By early 2019, McPherson ran into issues with his task.

According to the court, without consulting McPherson, the firm’s board decided that Hanane Bouji, who was then serving as its chair, would no longer report to McPherson.

“Mr. McPherson was extremely concerned by the board’s decision. He believed that Ms. Bouji was at the company to represent the interests of her father, and that Mr. Bouji might well reinsert himself into the company through his daughter in violation of the commission’s orders,” it said.

McPherson tried to raise his concerns with the independent members of the board, and sought a confidential in camera meeting to discuss those concerns. However, the court said that he never got that meeting. Instead, on Feb. 28, 2019, he was terminated without cause.

After that, Bouji went back to directing the firm’s staff, “in contravention of the commission’s orders,” the court noted.

McPherson then sued the firm and the board, alleging that he was fired for raising concerns about possible regulatory misconduct, in violation of the whistleblower protections in Ontario securities law.

At trial, the board members, including Bouji, testified that McPherson was fired for poor performance, not because he engaged in activity protected by the anti-retaliation provisions.

“I do not believe them,” the court said. “I find that Global breached the [Securities] Act when it terminated Mr. McPherson’s employment.”

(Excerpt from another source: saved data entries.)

/-- A dequantising VCVT: values from oa, scales from ob, broadcast together (R133, R135). -/
def cvtDequant (i : Sid) (str : Stream) (f : TF) (x : Strand) : Nat ⊕ Plan :=
  let d := x.descAt str (selOf f.od)
  let a := x.descAt str (selOf f.oa)
  let b := x.descAt str (selOf f.ob)
  let len := blockLen f.sblk.toNat
  match elemSizes d [a] with
  | none => .inl 0x05
  | some sizes =>
    let src := (a.map (·.sizes)).getD sizes
    let bs := scaleSizes len src
    if src.getD 0 1 != sizes.getD 0 1 || (match b with | some g => g.esize != 2 || g.sizes != bs | none => false) then .inl 0x05
    else
      .inr
        { srcs := [⟨selOf f.oa, fmtBits f.fmtA.toNat, src⟩, ⟨selOf f.ob, 8, bs⟩]
          dsts := [⟨selOf f.od, fmtBits f.fmtD.toNat, sizes⟩]
          align := 8
          ready := fun l =>
            let n := src.getD 0 1
            let per := ceilDiv n len
            let a := (l.getD 0 none).getD (prod src)
            let b := ((l.getD 1 none).map (fun b => b / per * n + Nat.min n (b % per * len))).getD (prod src)
            [if src == sizes || decide (prod src ≤ Nat.min a b) then allCome (prod sizes) [some (Nat.min a b)] else 0]
          compute := fun l t =>
            let n := src.getD 0 1
            let per := ceilDiv n len
            let vals := (l.getD 0 []).map (decodeNum f.fmtA.toNat)
            let sc := (l.getD 1 []).map (decodeScale f.sfmt)
            let deq := (vals.zip (List.range vals.length)).map (fun e =>
              e.1.mul (sc.getD (e.2 / n * per + e.2 % n / len) .nan))
            let idx := spread src sizes (List.range deq.length)
            let r := convertAll f.fmtD.toNat f.rnd.toNat f.sat (tfSeed f) x.tiles (idx.map (fun k => deq.getD k .nan))
            ([r.map (·.bits)], t.countElems i r) }

/-- VCVT's checks and its three kinds (R121, R135). -/
def cvtPlan (i : Sid) (str : Stream) (f : TF) (x : Strand) (_s : State) : Nat ⊕ Plan :=
  let quant := decide (f.fmtA.toNat < 2) && decide (2 ≤ f.fmtD.toNat) && decide (f.fmtD.toNat ≤ 6)
  let deq := decide (f.fmtD.toNat < 2) && decide (2 ≤ f.fmtA.toNat) && decide (f.fmtA.toNat ≤ 6)
  let blocked := f.sblk != 0
  let halt := firstHalt
    [reserved (tfReserved f true),
     x.selBad str true (selOf f.od), x.selBad str false (selOf f.oa),
     if blocked then x.selBad str quant (selOf f.ob) else none,
     need (!blocked || quant || deq), need (fmtAgrees (x.descAt str (selOf f.od)) f.fmtD),
     need (fmtAgrees (x.descAt str (selOf f.oa)) f.fmtA)]
  match halt with
  | some r => .inl r
  | none => if !blocked then cvtPlain i str f x else if quant then cvtQuant i str f x else cvtDequant i str f x

def execVcvt (i : Sid) (str : Stream) (f : TF) (s : State) : Host.Outcome State Fault Refusal :=
  commit s (tensor i str (cvtPlan i str f) s)
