-- ==== Sys2Proof/Machine/Quiley.lean ====
section
/-!
DEFINITION. Quiley's requests and events: the queue pairs of R316, the completion entries of R320 and R323, the progress
word of R322, and what ends a request (R314).
-/
namespace Sys2Proof.Machine

/-! ### Queue pairs -/

def State.sccPage (s : State) : Nat := pg s.active Blk.scc 0
/-- Offset in register space of the registers of pair k of function f (R316). -/
def State.qpBase (s : State) (f k : Nat) : Nat := s.sccPage + 0x400 + f * 0x80 + k * 0x20
def pairKey (f k : Nat) : Nat := f * 4 + k
def QPair.empty : QPair := ⟨0, true, [], false⟩
def State.pair (s : State) (f k : Nat) : QPair := mget QPair.empty s.quiley.pairs (pairKey f k)
def State.setPair (s : State) (f k : Nat) (q : QPair) : State :=
  { s with quiley := { s.quiley with pairs := mset QPair.empty s.quiley.pairs (pairKey f k) q } }

/-- The pair is enabled and not stopped. -/
def State.pairRuns (s : State) (f k : Nat) : Bool := s.flag (s.qpBase f k + 0x14) 0

/-- The completion queue has a free entry (R323). A pair whose submission tail was rejected still writes its events
(R317). -/
def State.cqRoom (s : State) (f k : Nat) : Bool :=
  s.flag (s.qpBase f k + 0x10) 8 && decide (((s.pair f k).cqTail + 65536 - s.fld (s.qpBase f k + 0x1C) 0 16) % 65536 < 2 ^ s.fld (s.qpBase f k + 0x10) 4 4)

/-- The partition a function serves (R316, R426). -/
def State.fnPart (s : State) (f : Nat) : Nat :=
  if f = 0 then 0 else s.fld (pg s.active Blk.pcie 0 + 0x108) (4 * (f - 1)) 4

/-! ### Requests -/

def State.req (s : State) (slot : Nat) : Option Serve := s.quiley.reqs.find? (fun r => r.slot == slot)
def State.setReq (s : State) (r : Serve) : State :=
  { s with quiley := { s.quiley with reqs := replaceFirst (fun x => x.slot == r.slot) (fun _ => r) s.quiley.reqs } }
def State.dropReq (s : State) (slot : Nat) : State :=
  { s with quiley := { s.quiley with reqs := s.quiley.reqs.filter (fun r => r.slot != slot) } }

/-- A request that is in none of the terminal states (R314). -/
def ReqStat.live : ReqStat → Bool
  | .queued => true
  | .prefill => true
  | .decoding => true
  | .held => true
  | .orphaned => true
  | _ => false

/-- The code of a state in a STATE event (R320). -/
def ReqStat.code : ReqStat → Nat
  | .queued => 0 | .prefill => 1 | .decoding => 2 | .held => 3 | .orphaned => 4 | .finished => 5 | .cancelled => 6
  | .failed => 7 | .released => 8

/-! ### Events -/

/-- The 64 B completion entry of an event: request_id, event, reason, time, position and detail, with the pair's SQ head and
phase (R320). -/
def cqEntry (e : List Nat) (sqHead : Nat) (phase : Bool) : List Byte :=
  leBytes 8 (e.getD 0 0) ++ leBytes 1 (e.getD 1 0) ++ leBytes 1 (e.getD 2 0) ++ leBytes 2 sqHead ++ leBytes 4 (boolNat phase) ++
    leBytes 8 (e.getD 3 0) ++ leBytes 4 (e.getD 4 0) ++ leBytes 4 (e.getD 5 0) ++ List.replicate 32 0

/-- Write waiting events of a pair while its completion queue has room; a final event frees its request's slot
(R323). -/
def State.drainCq (f k : Nat) : Nat → State → State
  | 0, s => s
  | n + 1, s =>
    match (s.pair f k).waiting with
    | [] => s.setFlag (s.qpBase f k + 0x14) 2 false
    | e :: rest =>
      if !s.cqRoom f k then s.setFlag (s.qpBase f k + 0x14) 2 true
      else
        let q := s.pair f k
        let size := 2 ^ s.fld (s.qpBase f k + 0x10) 4 4
        let tail := (q.cqTail + 1) % 65536
        let entry := cqEntry (e.drop 1) (s.fld (s.qpBase f k + 0x14) 16 16) q.phase
        let s1 := s.setPair f k { q with cqTail := tail, phase := if tail % size = 0 then !q.phase else q.phase, waiting := rest }
        let s2 : State := { s1 with out := s1.out ++ [.hostWr f ((s.reg (s.qpBase f k + 8)).toNat + 64 * (q.cqTail % size)) entry] }
        let s3 := if s.flag (s.qpBase f k + 0x10) 9 then s2.msix f (s.fld (s.qpBase f k + 0x10) 16 5) else s2
        State.drainCq f k n (if e.headD 0 = 0 then s3 else s3.dropReq (e.headD 0 - 1))

/-- An event of a pair: request_id, event, reason, time, position, detail (R320); `frees` is the slot that a final event
frees, plus 1, or 0. -/
def State.event (s : State) (f k : Nat) (id : Word) (ev reason pos detail frees : Nat) : State :=
  let q := s.pair f k
  let s1 := s.setPair f k { q with waiting := q.waiting ++ [[frees, id.toNat, ev, reason, s.now, pos, detail]] }
  State.drainCq f k (q.waiting.length + 1) s1

/-- An event of a request on the pair it came by. -/
def State.reqEvent (s : State) (r : Serve) (ev reason detail : Nat) : State :=
  s.event r.function r.pair r.entry.requestId ev reason r.committed detail 0

/-- The progress word of R322: tokens delivered, and the done bit. -/
def State.progress (s : State) (r : Serve) (done : Bool) : State :=
  { s with out := s.out ++ [.hostWr r.function r.entry.progAddr (leBytes 8 (r.delivered + boolNat done * 2 ^ 32))] }

/-- A message to the Quiley of a peer: a write to its mailbox, whose form the manual does not give (R337, log 25). -/
def State.mail (s : State) (part m : Nat) (x : Mail) : State :=
  (s.request s.active part 1 (m * 2 ^ 42 + Config.mailbox m) 0 0 0 (Config.mailBytes x) false (.mail part m)).1

/-- The shadow peer, where a request has one, is asked to register it (R337). -/
def State.tellPeer (s : State) (x : Serve) : State :=
  match x.peer with
  | some m => s.mail x.part m (.register x.entry x.slot)
  | none => s

/-- The registration of an ended request is released at its peers, those it has left among them (R340). -/
def State.releasePeer (s : State) (r : Serve) : State :=
  (r.peer.toList ++ r.oldPeers).foldl (fun (t : State) m => t.mail r.part m (.release r.entry.requestId)) s

/-- A message has been written at the peer: its arrival counter is advanced (R337). -/
def State.mailAnswered (s : State) (part m status : Nat) : State :=
  if status = 0 then (s.request s.active part 4 (m * 2 ^ 42 + Config.mailCounter m) 0 0 0 [] false .gone).1 else s

/-- A request ends: its registration is released, then the final progress word, the final event, and its slot once that is
written (R322, R323, R340). -/
def State.endReq (s : State) (r : Serve) (st : ReqStat) (ev reason detail : Nat) : State :=
  let r1 := { r with stat := st, final := true }
  (((s.setReq r1).releasePeer r1).progress r1 true).event r.function r.pair r.entry.requestId ev reason r.committed detail (r.slot + 1)

/-- A request ends with FAILED (R320). -/
def State.failReq (s : State) (r : Serve) (reason : Nat) : State := s.endReq r .failed 0x06 reason 0

/-! ### Work of a request (R327, R332) -/

def State.model (s : State) (p m : Nat) : Option ModelPackage := mget none s.quiley.models (p * 16 + m)

/-- A package's steps use a die: by its heads' stacks and destinations, or by its launches (R313). -/
def usesDie (m : ModelPackage) (d : Die) : Bool :=
  m.heads.any (fun h => dieOf (h.stack / 8) == d || dieOf (leAt h.cmd 0x16 2 / 128 % 2) == d) ||
    (m.prefill ++ m.layers).any (fun l => l.die == d)

/-- A request needs the bridge: its steps use both dies (R313). -/
def State.needsBridge (s : State) (r : Serve) : Bool :=
  match s.model r.part r.entry.model with
  | some m => usesDie m .windward && usesDie m .leeward
  | none => false

/-- A launch is between its ring's head and tail: it has not completed (R50). -/
def State.launchLeft (s : State) (key : Nat) : Bool :=
  let d := dieOf (key / 65536 / 64)
  let b := schedPage d + 0x100 + key / 65536 % 64 * 0x20
  let head := s.fld (b + 0x10) 0 16
  decide ((key % 65536 + 65536 - head) % 65536 < (s.fld (b + 0x14) 0 16 + 65536 - head) % 65536)

/-- A command of a partition with one of these cmd_ids stands in a stack, at a port, or is still to be sent. -/
def State.cmdLeft (s : State) (part : Nat) (ids : List Nat) : Bool :=
  let mine (b : List Byte) : Bool := ids.contains (leAt b 4 4)
  (List.range 16).any (fun n => (s.stack n).cmds.any (fun c => c.part == part && mine c.bytes) ||
    (s.stack n).port.any (fun w => w.part == part && mine w.bytes)) ||
  s.quiley.unsent.any (fun c => c.part == part && mine c.bytes)

/-- Layout descriptors that carry the request's slot as their tag. -/
def State.copyLeft (s : State) (r : Serve) : Bool :=
  bothDies.any (fun d => (s.layout.get d).queue.any (fun x => x.part == r.part && leAt x.bytes 0xD8 8 == r.slot))

/-- Something of a request has not completed: a stack command, a launch, or a layout descriptor (R332). -/
def State.workLeft (s : State) (r : Serve) : Bool :=
  s.cmdLeft r.part r.cmdIds || r.launches.any (fun l => s.launchLeft l) || s.copyLeft r

/-! ### Faults inside a step -/

/-- Bytes with others put at an offset. -/
def patch (b : List Byte) (off : Nat) (x : List Byte) : List Byte := b.take off ++ x ++ b.drop (off + x.length)

/-- Stack offset of the page map, and of the summaries, of a table slot (R192, R198). -/
def mapOf (h : HeadPlan) (slot : Nat) : Nat := h.map + slot * h.mapStep
def sumsOf (h : HeadPlan) (slot : Nat) : Nat := h.sums + slot * h.sumStep

/-- The request reads a page's shadowed rows back from its peer, a read for each of the places their bytes go to: where the peer
has them, the place, and the length (R334). -/
def State.fetchPage (s : State) (r : Serve) (m : Nat) (places : List (Nat × Nat × Nat)) : State :=
  places.foldl (fun (t : State) e =>
    match t.req r.slot with
    | none => t
    | some x =>
      let q := t.request t.active r.part 2 (m * 2 ^ 42 + e.1) 0 0 (w64 e.2.2) [] false (.page r.uid e.2.1)
      if q.1.stillOut q.1.active q.2 then q.1.setReq { x with fetches := x.fetches + 1 } else q.1.failReq x 2) s

/-- The token known for a position. -/
def Serve.knownAt (r : Serve) (i : Nat) : Option (BitVec 32) := (r.known.find? (fun e => e.1 == i)).map (·.2)

/-- An orphan whose preparation has failed: only a RESUME prepares it again, from its image (R314, R339). -/
def Serve.unprepared (r : Serve) : Serve :=
  let n := Nat.min r.committed r.protectedUpTo
  { r with skip := true, tell := 0, warmReady := false, catchUp := r.catchUp + (r.committed - n), committed := n, input := r.knownAt n }

/-- A lane's command completes with status 2 or 3: the lane does not commit in this step (R334). With status 3 Quiley
waits for the spare; with status 2 it holds a lane whose uncorrectable positions a peer holds, and reads the page back, given as
the last of those positions and the places of its rows with where the peer has them; otherwise it ends the lane, but for an
orphan, which RESUME prepares again (R314). A masked lane's command counts as killed (R333). -/
def State.stepFault (s : State) (part cmdId status : Nat) (page : Option (Nat × List (Nat × Nat × Nat))) : State :=
  let slot := cmdId / 65536
  match mget none s.quiley.steps part, s.req slot with
  | some st, some r =>
    if st.number % 65536 ≠ cmdId % 65536 ∨ !st.slots.contains slot ∨ !r.inStep ∨ r.masked ∨ !r.stat.live then s
    else if status = 3 then s.setReq { r with skip := true, spareWait := some s.now }
    else if r.stat = .orphaned then s.setReq r.unprepared
    else
      match page, r.peer with
      | some (pos, places), some m =>
        if pos < r.protectedUpTo then
          (s.setReq { r with skip := true, stat := .held }).fetchPage r m places
        else s.failReq { r with skip := true } 1
      | _, _ => s.failReq { r with skip := true } 1
  | _, _ => s

/-! ### Tokens and shadows (R322, R337 to R339) -/

/-- One token written to the host with its progress word (R322); the first is followed by PREFILLED (R325). -/
def State.deliverToken (s : State) (r : Serve) : State :=
  let r1 := { r with delivered := r.delivered + 1, told := true }
  let s1 : State := { s with out := s.out ++ [.hostWr r.function (r.entry.outAddr + 4 * r.delivered)
    (leBytes 4 (Config.sampledToken r.uid r.delivered).toNat)] }
  let s2 := (s1.setReq r1).progress r1 false
  if r.told then s2 else s2.reqEvent r1 0x03 0 0

/-- A lane whose last token is delivered ends with FINISHED, and a cancelled one, once nothing of it is left, with CANCELLED
(R320, R328, R332, R333). -/
def State.finishLane (s : State) (slot : Nat) : State :=
  match s.req slot with
  | none => s
  | some r =>
    if !r.stat.live || r.delivered ≠ r.sampled then s
    else
      match r.ending with
      | some why => s.endReq r .finished 0x04 why 0
      | none => if r.masked && !s.workLeft r then s.endReq r .cancelled 0x05 0 0 else s

/-- A shadow is lost: the request is registered with its other peer and shadows every position again, or has none
(R338). -/
def State.shadowLost (s : State) (r : Serve) : State :=
  match r.peer with
  | none => s
  | some m =>
    let other := if r.entry.peerA = m then r.entry.peerB else r.entry.peerA
    let new : Option Nat := if other = m ∨ (r.entry.peerA = m ∧ r.entry.peerB = r.entry.peerA) then none else some other
    let x := { r with peer := new, protectedUpTo := 0, shadowTo := 0, oldPeers := r.oldPeers ++ [m] }
    ((s.setReq x).tellPeer x).reqEvent x 0x08 0 (m + (new.getD m) * 2 ^ 16)

/-- A live request by its number. -/
def State.byUid (s : State) (uid : Nat) : Option Serve := s.quiley.reqs.find? (fun r => r.uid == uid && r.stat.live && !r.final)

/-- A token write to a shadow peer has been answered: the token goes to the host, after an error without confirmation
(R337, R338). A request that has ended meanwhile gets none (R322). -/
def State.tokenAnswered (s : State) (uid status : Nat) : State :=
  match s.byUid uid with
  | none => s
  | some r =>
    let s1 := if status = 0 then s else s.shadowLost r
    match s1.req r.slot with
    | none => s1
    | some r1 => (s1.deliverToken r1).finishLane r1.slot

/-- A read of a page from the peer has been answered: its bytes are written in full, which clears the poison; an error ends
the request (R264, R334). A request being cancelled takes no page (R333). -/
def State.pageAnswered (s : State) (uid addr status : Nat) (data : List Byte) : State :=
  match s.byUid uid with
  | none => s
  | some r =>
    if r.masked then s
    else if status = 0 then ((s.setReq { r with fetches := r.fetches - 1 }).homeWrite r.part addr data).1
    else s.failReq r 2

Specifically, the court ruled that, “Global’s decision to terminate Mr. McPherson’s employment was a reprisal contrary to the Act because the board made that decision, at least in part, because Mr. McPherson had engaged in activity protected by the Act.”

And, it ruled that he was entitled to the remedy set out in the Securities Act — two times the remuneration that he would have been paid, from the time he was fired in early 2019, and the time of the court’s ruling in September 2025.

“The statute does not place any obligation on Mr. McPherson to mitigate his damages and I see no reason to deduct any of his post-termination earnings from his statutory award for the unlawful reprisal,” the court said. It awarded him $5.38 million in damages, plus prejudgment interest.

The court declined to award McPherson damages for wrongful dismissal, saying that the “statutory award compensates him for the effect of the wrongful termination.”

He also sought $200,000 in aggravated damages and $400,000 in punitive damages, which the court also declined to award.

“In my view, an award of punitive damages is unnecessary in this case,” it said — noting that the defendants’ conduct doesn’t meet the tests for “malicious, oppressive or high-handed” conduct, and also that the whistleblower protections set out the appropriate remedy, which means that, “McPherson is not just to be made whole, he will receive two times the amount of remuneration he would have received from the date of the breach to the date of judgment.”

Finally, the court dismissed a counter-suit brought by the defendants, seeking $53.5 million in damages alleging, “slander, intentional interference with economic interests and gross negligence.”

In an earlier ruling, the court struck down the part of the countersuit alleging that McPherson slandered the board by reporting alleged misconduct to the OSC.

“Justice Ferguson held that the defendants had brought that portion of the counterclaim in bad faith and to circumvent the commission’s ongoing and confidential investigation,” the court said.

The portion of the countersuit alleging gross negligence was allowed to proceed to trial, but the defendants abandoned it after the close of evidence, the court noted, in dismissing that claim.